PRISM is a benchmark for studying programmatic spatial-temporal reasoning in Manim code generation. This repository bundles both the released dataset and an evaluation-first toolkit for rendering, deterministic spatial audit, PADVC / TD scoring, and text-expansion analysis.
The released PRISM dataset is bundled under data/. It contains 10,372 examples in total, with 5,199 English prompts and 5,173 Chinese prompts.
Note
PRISM bundles both the released bilingual benchmark and the full evaluation toolkit.

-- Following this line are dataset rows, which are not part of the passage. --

@[simp] theorem State.updatePass_pending : (s.updatePass p f).pending = s.pending := rfl
@[simp] theorem State.updatePass_now : (s.updatePass p f).now = s.now := rfl
@[simp] theorem State.updatePass_free : (s.updatePass p f).free = s.free := rfl
@[simp] theorem State.updatePass_held : (s.updatePass p f).held = s.held := rfl
@[simp] theorem State.updatePass_linkOut : (s.updatePass p f).linkOut = s.linkOut := rfl
@[simp] theorem State.updatePass_spiOut : (s.updatePass p f).spiOut = s.spiOut := rfl
@[simp] theorem State.updatePass_part : (s.updatePass p f).part = s.part := rfl
@[simp] theorem State.updatePass_heads : (s.updatePass p f).heads = s.heads := rfl
@[simp] theorem State.updatePass_discards : (s.updatePass p f).discards = s.discards := rfl
@[simp] theorem State.updatePass_tiers : (s.updatePass p f).tiers = s.tiers := rfl
@[simp] theorem State.updatePass_unbound : (s.updatePass p f).unbound = s.unbound := rfl
@[simp] theorem State.updatePass_stations : (s.updatePass p f).stations = s.stations := rfl
@[simp] theorem State.updatePass_roam : (s.updatePass p f).roam = s.roam := rfl
@[simp] theorem State.updatePass_holds : (s.updatePass p f).holds = s.holds := rfl
@[simp] theorem State.updatePass_zones : (s.updatePass p f).zones = s.zones := rfl
@[simp] theorem State.updatePass_rezone : (s.updatePass p f).rezone = s.rezone := rfl
@[simp] theorem State.updatePass_mode : (s.updatePass p f).mode = s.mode := rfl
@[simp] theorem State.updatePass_strict : (s.updatePass p f).strict = s.strict := rfl
@[simp] theorem State.updatePass_portA : (s.updatePass p f).portA = s.portA := rfl
@[simp] theorem State.updatePass_portB : (s.updatePass p f).portB = s.portB := rfl
@[simp] theorem State.updatePass_holdTimers : (s.updatePass p f).holdTimers = s.holdTimers := rfl
@[simp] theorem State.updatePass_marks : (s.updatePass p f).marks = s.marks := rfl
@[simp] theorem State.updatePass_clips : (s.updatePass p f).clips = s.clips := rfl
@[simp] theorem State.updatePass_ages : (s.updatePass p f).ages = s.ages := rfl
@[simp] theorem State.updatePass_slots : (s.updatePass p f).slots = s.slots := rfl
@[simp] theorem State.updatePass_dram : (s.updatePass p f).dram = s.dram := rfl
@[simp] theorem State.updatePass_channels : (s.updatePass p f).channels = s.channels := rfl
@[simp] theorem State.updatePass_arbMode : (s.updatePass p f).arbMode = s.arbMode := rfl
@[simp] theorem State.updatePass_pointer : (s.updatePass p f).pointer = s.pointer := rfl
@[simp] theorem State.updatePass_port : (s.updatePass p f).port = s.port := rfl
@[simp] theorem State.updatePass_programs : (s.updatePass p f).programs = s.programs := rfl
@[simp] theorem State.updatePass_inbound : (s.updatePass p f).inbound = s.inbound := rfl
@[simp] theorem State.updatePass_outbound : (s.updatePass p f).outbound = s.outbound := rfl
@[simp] theorem State.updatePass_enables : (s.updatePass p f).enables = s.enables := rfl
@[simp] theorem State.updatePass_lost : (s.updatePass p f).lost = s.lost := rfl
@[simp] theorem State.updatePass_rejected : (s.updatePass p f).rejected = s.rejected := rfl
@[simp] theorem State.updatePass_transaction : (s.updatePass p f).transaction = s.transaction := rfl
@[simp] theorem State.updatePass_linkView : (s.updatePass p f).linkView = s.linkView := rfl
@[simp] theorem State.updatePass_configView : (s.updatePass p f).configView = s.configView := rfl
@[simp] theorem State.updatePass_stationView : (s.updatePass p f).stationView = s.stationView := rfl
@[simp] theorem State.updatePass_replayView : (s.updatePass p f).replayView = s.replayView := rfl
@[simp] theorem State.updatePass_playView : (s.updatePass p f).playView = s.playView := rfl
@[simp] theorem State.updatePass_besideBowl : (s.updatePass p f).besideBowl = s.besideBowl := rfl

end

/-! ## setZone -/

section
variable (z : ZoneId) (x : Zone)
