@[simp] theorem State.abortTargetLost_besideBowl (x : Hold) : (s.abortTargetLost x).besideBowl = s.besideBowl := by
  simp [State.abortTargetLost]

@[simp] theorem State.abortDeparture_besideBowl (x : Hold) (b : Bool) :
    (s.abortDeparture x b).besideBowl = s.besideBowl := by
  cases b <;> simp [State.abortDeparture]

@[simp] theorem State.loseMember_besideBowl (i : Nat) : (s.loseMember i).besideBowl = s.besideBowl := by
  unfold State.loseMember; split <;> simp

/-- A record's vacancy is no part of what stands beside the bowl. -/
theorem State.dropStation_besideBowl (i : Nat) :
    ({ s with stations := Table.drop s.stations i } : State).besideBowl = s.besideBowl := rfl

@[simp] theorem State.vacate_besideBowl (i : Nat) (a b : Bool) : (s.vacate i a b).besideBowl = s.besideBowl := by
  unfold State.vacate
  split
  · rfl
  · dsimp only
    have h1 : ∀ o : Option Hold, (match o with | none => s | some x => s.abortDeparture x b).besideBowl = s.besideBowl := by
      intro o; cases o <;> simp
    have h2 : ∀ (u : State) (o : Option Nat), u.besideBowl = s.besideBowl →
        (match o with | none => u | some p => u.unbindPass p .admitted).besideBowl = s.besideBowl := by
      intro u o hu; cases o <;> simp [hu]
    split
    · rw [State.dropStation_besideBowl]; exact h2 _ _ (h1 _)
    · rw [State.drainCheck_besideBowl, State.recompute_besideBowl, State.dropStation_besideBowl]
      split
      · rw [State.send_besideBowl]; exact h2 _ _ (h1 _)
      · exact h2 _ _ (h1 _)

/-! ## Roaming -/

@[simp] theorem State.startHandover_besideBowl (i : Nat) (st : Station) (g h : HeadId) (r : Int) (o : RoamOrigin) :
    (s.startHandover i st g h r o).besideBowl = s.besideBowl := by
  unfold State.startHandover; dsimp only; rw [State.send_besideBowl, State.recompute_besideBowl]; rfl

@[simp] theorem State.refuseRoam_besideBowl (i : Nat) : (s.refuseRoam i).besideBowl = s.besideBowl := rfl

@[simp] theorem State.tryCandidate_besideBowl (i : Nat) (st : Station) (g : HeadId) (c : HeadId × Int) (o : RoamOrigin) :
    (s.tryCandidate i st g c o).besideBowl = s.besideBowl := by
  unfold State.tryCandidate; split <;> simp

@[simp] theorem State.weigh_besideBowl (i : Nat) : (s.weigh i).besideBowl = s.besideBowl := by
  unfold State.weigh
  repeat' split
  all_goals first | rfl | simp

/-! ## Seat Link Controller -/

@[simp] theorem State.loseIdleMembers_besideBowl (h : HeadId) : (s.loseIdleMembers h).besideBowl = s.besideBowl :=
  foldl_kept _ _ (fun t i => t.lapse_besideBowl i) _ _

@[simp] theorem State.loseHead_besideBowl (h : HeadId) : (s.loseHead h).besideBowl = s.besideBowl := by
  unfold State.loseHead
  dsimp only
  rw [State.setHead_besideBowl, foldl_kept _ _ (fun t x => t.abortSourceLost_besideBowl x),
    foldl_kept _ _ (fun t x => t.abortTargetLost_besideBowl x), State.loseIdleMembers_besideBowl]

@[simp] theorem State.headFault_besideBowl (h : HeadId) (r : FaultReason) : (s.headFault h r).besideBowl = s.besideBowl := by
  simp [State.headFault]

@[simp] theorem State.hearHead_besideBowl (h : HeadId) : (s.hearHead h).besideBowl = s.besideBowl := rfl

@[simp] theorem State.headToDark_besideBowl (h : HeadId) : (s.headToDark h).besideBowl = s.besideBowl := rfl

@[simp] theorem State.missHeartbeat_besideBowl (h : HeadId) : (s.missHeartbeat h).besideBowl = s.besideBowl := by
  unfold State.missHeartbeat
  dsimp only
  split
  · rfl
  · split <;> simp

If you only want to score an existing Manim output directory, you can skip the optional generation components entirely.
PRISM evaluates outputs through a progressive funnel:
Execution: code-level reliability, including API misuse, syntax errors, and LaTeX failures.Spatial: geometric reasoning quality, including overlap, leak, and out-of-bounds issues.PADVC & TD: visual richness and temporal density once basic correctness is satisfied.
Warning
PADVC_center and TD_center are not plug-and-play defaults. To obtain meaningful comparisons, prepare the required local OCR / embedding assets and fit reference parameters on your own curated reference set first.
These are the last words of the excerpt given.